Bill Harrigan

Personal information
- Full name: William James Harrigan
- Born: 24 May 1960 (age 65) ^{[citation needed]} Sydney, Australia

Refereeing information
| Years | Competition |  |  |  |  | Apps |
| 1986–2003 | National Rugby League |  |  |  |  | 393 |
- Source: Rugby League Tables

= Bill Harrigan =

Australian rugby league referee

Bill Harrigan (born 24 May 1960 in Sydney, New South Wales) is an Australian former rugby league football referee, and former head of refereeing for the National Rugby League. Unusually for a sports official, in his long career he was accorded the same profile as some of the top players he refereed. A policeman off-field before he resigned to concentrate on rugby league, he is widely recognised as one of Australia's greatest sports umpires. He retired with the record for most State of Origin matches officiated.

==Early life==
William James "Bill" Harrigan was born in 1960 in the Western Suburbs of Sydney, New South Wales. He resided in the south-west and greater western suburbs of Sydney for all of his childhood. While not particularly interested in academic studies as school student, he nevertheless represented his schools with distinction in every sport that he could. He attended Fairvale High School before graduating in 1977. Harrigan joined the NSW Police Force in 1979. He served extensively in numerous units, including the Tactical Response Group.

==Rugby League career==
Harrigan refereed his first game in 1977. In 1985 he refereed his first New South Wales Rugby League premiership match, between Cronulla and Western Suburbs.

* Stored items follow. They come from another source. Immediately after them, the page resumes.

-- ==== Sys2Proof/Laws/Memory.lean ====
section
/-! SUPPORT. Lists of cells: a read after a write, the canonical form, and that equal reads are equal lists
(20_memory.md R62, log 3, log 4). -/

namespace Sys2Proof.Machine

variable {w : Nat}

theorem cellGet_cellPut (m : List (Nat × BitVec w)) (a b : Nat) (x : BitVec w) :
    cellGet (cellPut m a x) b = if a = b then some x else cellGet m b := by
  induction m with
  | nil => simp [cellPut, cellGet]
  | cons c m ih =>
    obtain ⟨k, v⟩ := c
    unfold cellPut
    split
    · simp [cellGet]
    · split
      · rename_i h; subst h; simp only [cellGet]; split <;> simp_all
      · rename_i h1 h2
        simp only [cellGet, ih]
        by_cases hk : k = b
        · subst hk; simp [Ne.symm h2]
        · simp [hk]

/-- Nothing is listed below the lower bound. -/
theorem cellGet_below (m : List (Nat × BitVec w)) (lo a : Nat) (h : cellsAbove lo m = true) (ha : a < lo) :
    cellGet m a = none := by
  induction m generalizing lo with
  | nil => rfl
  | cons c m ih =>
    obtain ⟨k, v⟩ := c
    simp only [cellsAbove, Bool.and_eq_true, decide_eq_true_eq] at h
    simp only [cellGet, show ¬ k = a by omega, if_false]
    exact ih (k + 1) h.2 (by omega)

theorem cellsAbove_mono (m : List (Nat × BitVec w)) (lo lo' : Nat) (h : cellsAbove lo m = true) (hl : lo' ≤ lo) :
    cellsAbove lo' m = true := by
  cases m with
  | nil => rfl
  | cons c m =>
    obtain ⟨k, v⟩ := c
    simp only [cellsAbove, Bool.and_eq_true, decide_eq_true_eq] at h ⊢
    exact ⟨by omega, h.2⟩

theorem cellsAbove_cellPut (m : List (Nat × BitVec w)) (lo a : Nat) (x : BitVec w) (h : cellsAbove lo m = true)
    (ha : lo ≤ a) : cellsAbove lo (cellPut m a x) = true := by
  induction m generalizing lo with
  | nil => simp [cellPut, cellsAbove, ha]
  | cons c m ih =>
    obtain ⟨k, v⟩ := c
    simp only [cellsAbove, Bool.and_eq_true, decide_eq_true_eq] at h
    unfold cellPut
    split
    · rename_i hk
      simp only [cellsAbove, Bool.and_eq_true, decide_eq_true_eq]
      exact ⟨ha, by omega, h.2⟩
    · split
      · rename_i hk; subst hk; simp [cellsAbove, h]
      · simp only [cellsAbove, Bool.and_eq_true, decide_eq_true_eq]
        exact ⟨h.1, ih (k + 1) h.2 (by omega)⟩

theorem cellsAbove_cellErase (m : List (Nat × BitVec w)) (lo a : Nat) (h : cellsAbove lo m = true) :
    cellsAbove lo (cellErase m a) = true := by
  induction m generalizing lo with
  | nil => rfl
  | cons c m ih =>
    obtain ⟨k, v⟩ := c
    simp only [cellsAbove, Bool.and_eq_true, decide_eq_true_eq] at h
    unfold cellErase
    split
    · exact cellsAbove_mono m (k + 1) lo h.2 (by omega)
    · simp only [cellsAbove, Bool.and_eq_true, decide_eq_true_eq]
      exact ⟨h.1, ih (k + 1) h.2⟩

theorem cellGet_cellErase (m : List (Nat × BitVec w)) (lo a b : Nat) (h : cellsAbove lo m = true) :
    cellGet (cellErase m a) b = if a = b then none else cellGet m b := by
  induction m generalizing lo with
  | nil => simp [cellErase, cellGet]
  | cons c m ih =>
    obtain ⟨k, v⟩ := c
    simp only [cellsAbove, Bool.and_eq_true, decide_eq_true_eq] at h
    unfold cellErase
    split
    · rename_i hk; subst hk
      by_cases hb : k = b
      · subst hb; simp only [if_true]; exact cellGet_below m (k + 1) k h.2 (by omega)
      · simp [cellGet, hb]
    · rename_i hk
      simp only [cellGet, ih (k + 1) h.2]
      by_cases hb : k = b
      · subst hb; simp [Ne.symm hk]
      · simp [hb]

theorem mem_cellPut (m : List (Nat × BitVec w)) (a : Nat) (x : BitVec w) (c : Nat × BitVec w)
    (h : c ∈ cellPut m a x) : c = (a, x) ∨ c ∈ m := by
  induction m with
  | nil => simpa [cellPut] using h
  | cons d m ih =>
    obtain ⟨k, v⟩ := d
    unfold cellPut at h
    split at h
    · simpa using h
    · split at h
      · simp only [List.mem_cons] at h ⊢; tauto
      · simp only [List.mem_cons] at h ⊢
        rcases h with h | h
        · exact .inr (.inl h)
        · rcases ih h with h | h <;> tauto

theorem mem_cellErase (m : List (Nat × BitVec w)) (a : Nat) (c : Nat × BitVec w) (h : c ∈ cellErase m a) : c ∈ m := by
  induction m with
  | nil => simp [cellErase] at h
  | cons d m ih =>
    obtain ⟨k, v⟩ := d
    unfold cellErase at h
    split at h
    · exact List.mem_cons_of_mem _ h
    · simp only [List.mem_cons] at h ⊢
      rcases h with h | h
      · exact .inl h
      · exact .inr (ih h)

/-- Lists in canonical form that answer every read alike are the same list. -/
theorem cells_ext (m n : List (Nat × BitVec w)) (lo : Nat) (hm : cellsAbove lo m = true) (hn : cellsAbove lo n = true)
    (h : ∀ a, cellGet m a = cellGet n a) : m = n := by
  induction m generalizing n lo with
  | nil =>
    cases n with
    | nil => rfl
    | cons c n => obtain ⟨k, v⟩ := c; have := h k; simp [cellGet] at this
  | cons c m ih =>
    obtain ⟨k, v⟩ := c
    simp only [cellsAbove, Bool.and_eq_true, decide_eq_true_eq] at hm
    cases n with
    | nil => have := h k; simp [cellGet] at this
    | cons d n =>
      obtain ⟨k', v'⟩ := d
      simp only [cellsAbove, Bool.and_eq_true, decide_eq_true_eq] at hn
      have hk : k = k' := by
        rcases Nat.lt_trichotomy k k' with hlt | heq | hgt
        · have := h k
          simp only [cellGet, if_true, show ¬ k' = k by omega, if_false] at this
          rw [cellGet_below n (k' + 1) k hn.2 (by omega)] at this; simp at this
        · exact heq
        · have := h k'
          simp only [cellGet, if_true, show ¬ k = k' by omega, if_false] at this
          rw [cellGet_below m (k + 1) k' hm.2 (by omega)] at this; simp at this
      subst hk
      have hv : v = v' := by have := h k; simpa [cellGet] using this
      subst hv
      congr 1
      refine ih n (k + 1) hm.2 hn.2 fun a => ?_
      by_cases ha : k = a
      · subst ha
        rw [cellGet_below m (k + 1) k hm.2 (by omega), cellGet_below n (k + 1) k hn.2 (by omega)]
      · have := h a; simpa [cellGet, ha] using this

/-- A store keeps the canonical form of the persistent store. -/
theorem Memory.write_wf (m : Memory) (i : Fin 5) (b : Byte) (h : Memory.wf m = true) : (m.write i b).wf = true := by
  simp only [Memory.wf, Memory.write, Bool.and_eq_true, List.all_eq_true, decide_eq_true_eq] at h ⊢
  refine ⟨cellsAbove_cellPut m 0 i.val b h.1 (Nat.zero_le _), fun c hc => ?_⟩
  rcases mem_cellPut m i.val b c hc with rfl | hc
  · exact i.isLt
  · exact h.2 c hc

/-- A load after a store to the same slot returns the byte (20_memory.md R62). -/
@[simp] theorem Memory.read_write_same (m : Memory) (i : Fin 5) (b : Byte) : (m.write i b).read i = b := by
  simp [Memory.read, Memory.write, cellGet_cellPut]

/-- A store leaves every other slot alone (R62). -/
theorem Memory.read_write_other (m : Memory) (i j : Fin 5) (b : Byte) (h : i ≠ j) : (m.write i b).read j = m.read j := by
  have : ¬ i.val = j.val := fun he => h (Fin.ext he)
  simp [Memory.read, Memory.write, cellGet_cellPut, this]

/-- A patch keeps the canonical form of the ROM. -/
theorem RomPatch.write_wf (m : RomPatch) (a : Nat) (x : OpWord) (ha : a < 32) (h : RomPatch.wf m = true) :
    (m.write a x).wf = true := by
  simp only [RomPatch.wf, RomPatch.write, Bool.and_eq_true, List.all_eq_true, decide_eq_true_eq] at h ⊢
  split
  · exact ⟨cellsAbove_cellErase m 0 a h.1, fun c hc => h.2 c (mem_cellErase m a c hc)⟩
  · rename_i hx
    refine ⟨cellsAbove_cellPut m 0 a x h.1 (Nat.zero_le _), fun c hc => ?_⟩
    rcases mem_cellPut m a x c hc with rfl | hc
    · exact ⟨ha, hx⟩
    · exact h.2 c hc

/-- A patched word reads as patched, and every other word as before. -/
theorem RomPatch.read_write (m : RomPatch) (a b : Nat) (x : OpWord) (h : RomPatch.wf m = true) :
    (m.write a x).read b = if a = b then x else m.read b := by
  simp only [RomPatch.wf, Bool.and_eq_true] at h
  unfold RomPatch.read RomPatch.write
  split
  · rename_i hx
    rw [cellGet_cellErase m 0 a b h.1]
    by_cases hb : a = b
    · subst hb; simp [hx]
    · simp [hb]
  · rw [cellGet_cellPut]; split <;> simp

/-- The empty store and the unpatched ROM are in canonical form. -/
theorem reset_memory_wf : State.reset.env.cfg.wf = true ∧ State.reset.rom.wf = true := by decide

end Sys2Proof.Machine
end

Harrigan holds the following Australian rugby league refereeing records

- 393 first grade games,

- 21 State of Origin games,
- 25 Test matches, and
- 10 Grand finals (1989–1991,1997–2003)
In 2024, Harrigan was inducted into the National Rugby League Hall of Fame.

===Defamation action===
In July 2001 Harrigan successfully sued Australian radio broadcaster Alan Jones for defamatory remarks made by Jones during a 1998 interview, resulting in an award of $90,000.

=== Post-retirement ===
After retiring from rugby league refereeing, Harrigan was a referee in Gladiators.